/-- Generate then check (41_crc.md R241): every stream followed by its remainder divides to zero, and `CRC.GEN` with its
destination behind the message, then `CRC.CHK` over both, passes in every lane. -/
def Obligations.GeneratedStreamPassesCheck : Prop :=
  (∀ (p : Word64) (s : List Word64) (c : Nat), HasCheckLength p c → ∀ e ∈ crcDiv p (s ++ crcRem p s), e = 0) ∧
  (∀ (l : BitVec 7) (s t : State) (c : Nat), lanesOk l = true → HasCheckLength s.poly c → s.arg0.toNat % 8 = 0 →
    s.arg0.toNat + 8 * (s.arg1.toNat + c) ≤ 65536 → s.arg2.toNat = s.arg0.toNat + 8 * s.arg1.toNat →
    exec (.crcGen l) s = .next t →
    ∃ u, exec (.crcChk l) { t with arg1 := BitVec.ofNat 64 (s.arg1.toNat + c) } = .next u ∧
      u.err = false ∧ u.res0 = 1 ∧ u.res1 = 0)

/-- Single-bit errors (41_crc.md R242): flipping one lane-bit of a stream that passes makes the check fail in that lane
when the polynomial has at least two set bits, and goes unnoticed in the first `n - C` positions when it has one. -/
def Obligations.SingleBitErrorIsDetected : Prop :=
  ∀ (l : BitVec 7) (s t : State) (c i j : Nat), lanesOk l = true → HasCheckLength s.poly c → c ≤ s.arg1.toNat →
    Placed s.arg0.toNat s.arg1.toNat 8 → i < s.arg1.toNat → j < l.toNat →
    exec (.crcChk l) s = .next t → t.res0 = 1 →
    ∀ m, m = memWrite s.dmem (s.arg0.toNat + 8 * i) 8
        (Nat.xor (memRead s.dmem (s.arg0.toNat + 8 * i) 8) (2 ^ j)) →
    ∃ u, exec (.crcChk l) { s with dmem := m } = .next u ∧
      (s.poly.toNat ≠ 2 ^ c → u.res0 = 0 ∧ u.res1.getLsbD j = true) ∧
      (s.poly.toNat = 2 ^ c → i < s.arg1.toNat - c → u.res0 = 1)

/-- `CRC.GENR bits=m` and `CRC.GEN lanes=1` over the same `m` bits in DMEM give the same `RES0` (41_crc.md R247). -/
def Obligations.RegisterAndStreamFormsAgree : Prop :=
  ∀ (m : BitVec 7) (s t t' : State) (v : Word64) (c : Nat), lengthOk m = true → HasCheckLength s.poly c →
    s.arg1.toNat = m.toNat → Placed s.arg0.toNat s.arg1.toNat 8 → Placed s.arg2.toNat c 8 →
    (∀ i < m.toNat, memRead s.dmem (s.arg0.toNat + 8 * i) 8 = if v.getLsbD (m.toNat - 1 - i) then 1 else 0) →
    exec (.crcGen 1) s = .next t → exec (.crcGenr m) { s with arg0 := v } = .next t' → t.res0 = t'.res0

/-- A message with the CRC `CRC.GENR` gave appended below it passes `CRC.CHKR` (41_crc.md R249). -/
def Obligations.AppendedRegisterCrcPasses : Prop :=
  ∀ (m : BitVec 7) (s t : State) (c : Nat), lengthOk m = true → HasCheckLength s.poly c → m.toNat + c ≤ 64 →
    exec (.crcGenr m) s = .next t →
    ∃ u, exec (.crcChkr (BitVec.ofNat 7 (m.toNat + c))) { t with arg0 := (s.arg0 <<< c) ||| t.res0 } = .next u ∧
      u.err = false ∧ u.res0 = 1

/-! ## The header validator -/

/-- `HDR.LD` loads the four words at `ARG0`, little-endian, and nothing else (42_header.md R280, R270). -/
def Obligations.HeaderLoadResult : Prop :=
  ∀ s : State, Placed s.arg0.toNat 4 4 →
    exec .hdrLd s = .next (completed { s with hdr :=
      #v[BitVec.ofNat 32 (memRead s.dmem s.arg0.toNat 4), BitVec.ofNat 32 (memRead s.dmem (s.arg0.toNat + 4) 4),
        BitVec.ofNat 32 (memRead s.dmem (s.arg0.toNat + 8) 4),
        BitVec.ofNat 32 (memRead s.dmem (s.arg0.toNat + 12) 4)] })

/-- `HDR.ST` stores the four words at `ARG0`, little-endian, and writes no other byte (42_header.md R281, R270). -/
def Obligations.HeaderStoreResult : Prop :=
  ∀ s : State, Placed s.arg0.toNat 4 4 →
    ∃ m, exec .hdrSt s = .next (completed { s with dmem := m }) ∧
      (∀ w : Fin 4, memRead m (s.arg0.toNat + 4 * w.val) 4 = (s.hdr.word w).toNat) ∧
      SameOutside s.dmem m s.arg0.toNat 16

/-- Header round trip (42_header.md R282): a store then a load leaves the header as it was, and a load then a store
leaves every byte of DMEM as it was. -/
def Obligations.HeaderRoundTrip : Prop :=
  (∀ s t u : State, exec .hdrSt s = .next t → exec .hdrLd t = .next u → u.hdr = s.hdr) ∧
  (∀ s t u : State, exec .hdrLd s = .next t → exec .hdrSt t = .next u → ∀ a, memByte u.dmem a = memByte s.dmem a)

/-- `HDR.EQ` answers 1 exactly when the four words in DMEM are bit-identical to the header's (42_header.md R313). -/
def Obligations.HeaderEqualityResult : Prop :=
  ∀ s : State, Placed s.arg0.toNat 4 4 →
    ((∀ w : Fin 4, memRead s.dmem (s.arg0.toNat + 4 * w.val) 4 = (s.hdr.word w).toNat) →
      exec .hdrEq s = .next (completed { s with res0 := 1 })) ∧
    ((∃ w : Fin 4, memRead s.dmem (s.arg0.toNat + 4 * w.val) 4 ≠ (s.hdr.word w).toNat) →
      exec .hdrEq s = .next (completed { s with res0 := 0 }))

/-- `HDR.RDF`: each present field of the default table reads its own bits; an absent FID is `BAD_FIELD`
(42_header.md R283, R272, R273). -/
def Obligations.FieldReadResult : Prop :=
  ∀ (fid : BitVec 4) (s : State),
    (∀ r ∈ fieldRows, fid.toNat = r.1 →
      exec (.hdrRdf fid) s = .next (completed { s with
        res0 := BitVec.ofNat 64 (bitsAt (s.hdr.word r.2.1) r.2.2.1 r.2.2.2) })) ∧
    (8 ≤ fid.toNat → exec (.hdrRdf fid) s = .next (errored s .badField (fid.setWidth 64) 0))

/-- `HDR.WRF`: a value that fits is written to its field; the CRC field becomes the header CRC of the new header when the
field is one of the three BCD fields and else keeps its bits, unless it is the field written; no bit outside the two
changes. A value that does not fit is `RANGE`, an absent FID `BAD_FIELD` (42_header.md R285, R287, R273, R278). -/
def Obligations.FieldWriteResult : Prop :=
  ∀ (fid : BitVec 4) (s : State),
    (∀ r ∈ fieldRows, fid.toNat = r.1 → s.arg0.toNat < 2 ^ r.2.2.2 →
      ∃ h, exec (.hdrWrf fid) s = .next (completed { s with
          hdr := h, res0 := BitVec.ofNat 64 (bitsAt (h.word 3) 0 16), res1 := if 4 ≤ r.1 ∧ r.1 ≤ 6 then 1 else 0 }) ∧
        bitsAt (h.word r.2.1) r.2.2.1 r.2.2.2 = s.arg0.toNat ∧
        (4 ≤ r.1 ∧ r.1 ≤ 6 → bitsAt (h.word 3) 0 16 = headerCrc Config.profile h) ∧
        (∀ (w : Fin 4) (b : Nat), (w = 3 → b < 16 → ¬ (4 ≤ r.1 ∧ r.1 ≤ 6)) →
          (w = r.2.1 → ¬ (r.2.2.1 ≤ b ∧ b < r.2.2.1 + r.2.2.2)) → (h.word w).getLsbD b = (s.hdr.word w).getLsbD b)) ∧
    (∀ r ∈ fieldRows, fid.toNat = r.1 → 2 ^ r.2.2.2 ≤ s.arg0.toNat →
      exec (.hdrWrf fid) s = .next (errored s .range (fid.setWidth 64) s.arg0)) ∧
    (8 ≤ fid.toNat → exec (.hdrWrf fid) s = .next (errored s .badField (fid.setWidth 64) 0))

/-- The header CRC is the 48 bits of word 2 and the top half of word 3, times `x^16`, modulo
`x^16 + x^15 + x^2 + 1` (42_header.md R276). -/
def Obligations.HeaderCrcIsPolynomial : Prop :=
  ∀ h : Header, headerCrc Config.profile h < 2 ^ 16 ∧
    IsResidue 0x18005 16 48 16 (fun i => (h.word 2 ++ h.word 3).getLsbD (63 - i))
      (fun k => (headerCrc Config.profile h).testBit (15 - k))

/-- `HDR.VAL` reports three bits and two CRCs and writes nothing else: bit 0 the sync word, bit 1 the CRC, bit 2 the
twelve BCD digits (42_header.md R290). -/
def Obligations.HeaderValidateResult : Prop :=
  ∀ s : State, ∃ r : Word64,
    exec .hdrVal s = .next (completed { s with
      res0 := r, res1 := BitVec.ofNat 64 (headerCrc Config.profile s.hdr),
      res2 := BitVec.ofNat 64 (bitsAt (s.hdr.word 3) 0 16) }) ∧
    r.toNat < 8 ∧ (r.getLsbD 0 = true ↔ s.hdr.word 0 = 0xABADDEED) ∧
    (r.getLsbD 1 = true ↔ bitsAt (s.hdr.word 3) 0 16 = headerCrc Config.profile s.hdr) ∧
    (r.getLsbD 2 = true ↔ DigitsOk (s.hdr.word 2).toNat 8 ∧ DigitsOk (bitsAt (s.hdr.word 3) 16 16) 4)

/-- A header is CRC-valid exactly when its words 2 and 3, taken as 64 message-plus-CRC bits, pass the CRC engine's check
under the header polynomial (42_header.md R277). -/
def Obligations.HeaderCrcAgreesWithEngine : Prop :=
  ∀ s t u : State, exec .hdrVal s = .next t →
    exec (.crcChkr 64) { s with poly := 0x18005, arg0 := s.hdr.word 2 ++ s.hdr.word 3 } = .next u →
    (t.res0.getLsbD 1 = true ↔ u.res0 = 1)

/-- `HDR.CRCUPD` stores the header CRC in the CRC field and in `RES0`, keeps every other bit, makes the header CRC-valid,
and done twice changes the header no further (42_header.md R292, R277). -/
def Obligations.CrcUpdateResult : Prop :=
  ∀ s : State, ∃ h : Header,
    exec .hdrCrcupd s = .next (completed { s with
      hdr := h, res0 := BitVec.ofNat 64 (headerCrc Config.profile s.hdr) }) ∧
    h.word 0 = s.hdr.word 0 ∧ h.word 1 = s.hdr.word 1 ∧ h.word 2 = s.hdr.word 2 ∧
    bitsAt (h.word 3) 16 16 = bitsAt (s.hdr.word 3) 16 16 ∧
    bitsAt (h.word 3) 0 16 = headerCrc Config.profile s.hdr ∧
    headerCrc Config.profile h = headerCrc Config.profile s.hdr ∧
    (∀ t u, exec .hdrCrcupd s = .next t → exec .hdrCrcupd t = .next u → u.hdr = h)
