/-- A residue depends on the stream's `n` bits and the result's `c` bits alone. -/
theorem isResidue_congr {p : Word64} {c n shift : Nat} {s s' r r' : Nat → Bool} (hs : ∀ i < n, s i = s' i)
    (hr : ∀ k < c, r k = r' k) (h : Safety.IsResidue p c n shift s r) : Safety.IsResidue p c n shift s' r' := by
  unfold Safety.IsResidue at h ⊢
  have e1 : (∑ k ∈ Finset.range c, if r' k then (X : (ZMod 2)[X]) ^ (c - 1 - k) else 0) =
      ∑ k ∈ Finset.range c, if r k then (X : (ZMod 2)[X]) ^ (c - 1 - k) else 0 :=
    Finset.sum_congr rfl fun k hk => by rw [hr k (Finset.mem_range.1 hk)]
  have e2 : (∑ i ∈ Finset.range n, if s' i then (X : (ZMod 2)[X]) ^ (n - 1 - i) else 0) =
      ∑ i ∈ Finset.range n, if s i then (X : (ZMod 2)[X]) ^ (n - 1 - i) else 0 :=
    Finset.sum_congr rfl fun i hi => by rw [hs i (Finset.mem_range.1 hi)]
  rw [e1, e2]
  exact h

/-! ## The streams of the commands (41_crc.md R240, R245) -/

theorem bitsOf_getD {v : Word64} {m i : Nat} (h : i < m) :
    ((bitsOf v m).getD i 0).getLsbD 0 = v.getLsbD (m - 1 - i) := by
  have hi : i < (bitsOf v m).length := by simpa using h
  rw [List.getD_eq_getElem _ _ hi, bitsOf_getElem]
  split <;> simp_all

@[simp] theorem readStream_length (m : Memory) (a n l : Nat) : (readStream m a n l).length = n := by
  simp [readStream, readArray_length]

theorem getLsbD_laneMask (l j : Nat) (h : l ≤ 64) : (laneMask l).getLsbD j = decide (j < l) := by
  rw [laneMask, BitVec.getLsbD_ofNat, Nat.testBit_two_pow_sub_one]
  by_cases hj : j < l
  · simp [hj]
    omega
  · simp [hj]

/-- Element `i` of a stream in DMEM, lane by lane. -/
theorem readStream_getD (m : Memory) {a n l i : Nat} (hi : i < n) (hl : l ≤ 64) (j : Nat) :
    ((readStream m a n l).getD i 0).getLsbD j = (decide (j < l) && Safety.laneBit m a i j) := by
  have h : i < (readStream m a n l).length := by simpa using hi
  rw [List.getD_eq_getElem _ _ h]
  simp only [readStream, List.getElem_map, readArray_eq_map, List.getElem_range, BitVec.getLsbD_and,
    getLsbD_laneMask _ _ hl, BitVec.getLsbD_ofNat, Safety.laneBit]
  by_cases hj : j < l
  · simp [hj]
    omega
  · simp [hj]

/-! ## Zero residues, appended remainders, single-bit changes (41_crc.md R236, R241, R242) -/

/-- A lane is zero as a polynomial exactly when it is zero at every position. -/
theorem lanePoly_eq_zero_iff (l : Nat) (w : List Word64) : lanePoly l w = 0 ↔ ∀ e ∈ w, e.getLsbD l = false := by
  induction w with
  | nil => simp [lanePoly]
  | cons e w ih =>
    rw [List.forall_mem_cons, ← ih, lanePoly]
    cases he : e.getLsbD l
    · simp
    · have hd := degree_lanePoly_lt l w
      have : (X ^ w.length + lanePoly l w : (ZMod 2)[X]).Monic := monic_X_pow_add hd
      simpa using this.ne_zero

theorem lanePoly_append (l : Nat) (s r : List Word64) :
    lanePoly l (s ++ r) = lanePoly l s * X ^ r.length + lanePoly l r := by
  induction s with
  | nil => simp [lanePoly]
  | cons e s ih =>
    rw [List.cons_append, lanePoly, lanePoly, ih, add_mul, add_assoc]
    congr 1
    split
    · rw [← pow_add, List.length_append]
    · simp

/-- A stream followed by its remainder divides to zero (41_crc.md R241). -/
theorem lanePoly_crcDiv_append_crcRem {p : Word64} {c : Nat} (h : Safety.HasCheckLength p c) (l : Nat)
    (s : List Word64) : lanePoly l (crcDiv p (s ++ crcRem p s)) = 0 := by
  have hm := (wordPoly_monic h).1
  rw [lanePoly_crcDiv h l _ (by simp [checkLength_of h]), lanePoly_append, crcRem_length, checkLength_of h,
    lanePoly_crcRem h, add_modByMonic, modByMonic_eq_self_iff hm |>.2 (degree_modByMonic_lt _ hm)]
  exact add_self_zmod2 _

/-- Flipping one bit of a lane adds its power of `x`. -/
theorem lanePoly_set_xor (l : Nat) (s : List Word64) (i : Nat) (hi : i < s.length) (t : Word64)
    (ht : t.getLsbD l = true) :
    lanePoly l (s.set i (s[i] ^^^ t)) = lanePoly l s + X ^ (s.length - 1 - i) := by
  induction s generalizing i with
  | nil => simp at hi
  | cons e s ih =>
    cases i with
    | zero =>
      simp only [List.set_cons_zero, List.getElem_cons_zero, lanePoly, BitVec.getLsbD_xor, ht, xor_poly, if_true,
        List.length_cons, Nat.add_sub_cancel, Nat.sub_zero]
      ring
    | succ i =>
      have hi : i < s.length := by simpa using hi
      simp only [List.set_cons_succ, List.getElem_cons_succ, lanePoly, List.length_set, ih i hi, List.length_cons,
        add_assoc]
      rw [show s.length + 1 - 1 - (i + 1) = s.length - 1 - i by omega]

/-- A lane a change does not touch. -/
theorem lanePoly_set_xor_other (l : Nat) (s : List Word64) (i : Nat) (hi : i < s.length) (t : Word64)
    (ht : t.getLsbD l = false) : lanePoly l (s.set i (s[i] ^^^ t)) = lanePoly l s := by
  induction s generalizing i with
  | nil => simp at hi
  | cons e s ih =>
    cases i with
    | zero => simp [lanePoly, ht]
    | succ i => simp [lanePoly, ih i (by simpa using hi)]

/-! ## Packing and lanes of a remainder (41_crc.md R239) -/

theorem pack0_lt (r : List Word64) : pack0 r < 2 ^ r.length := by
  induction r with
  | nil => simp [pack0]
  | cons e r ih =>
    have := Nat.mod_lt e.toNat (show 0 < 2 by omega)
    rw [pack0, List.length_cons, pow_succ]
    nlinarith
....................
→ **Required action**
The response must give every line from the material above that holds the string "hdrRdf".

→ **Finished exercise**
      exec (.hdrRdf fid) s = .next (completed { s with
    (8 ≤ fid.toNat → exec (.hdrRdf fid) s = .next (errored s .badField (fid.setWidth 64) 0))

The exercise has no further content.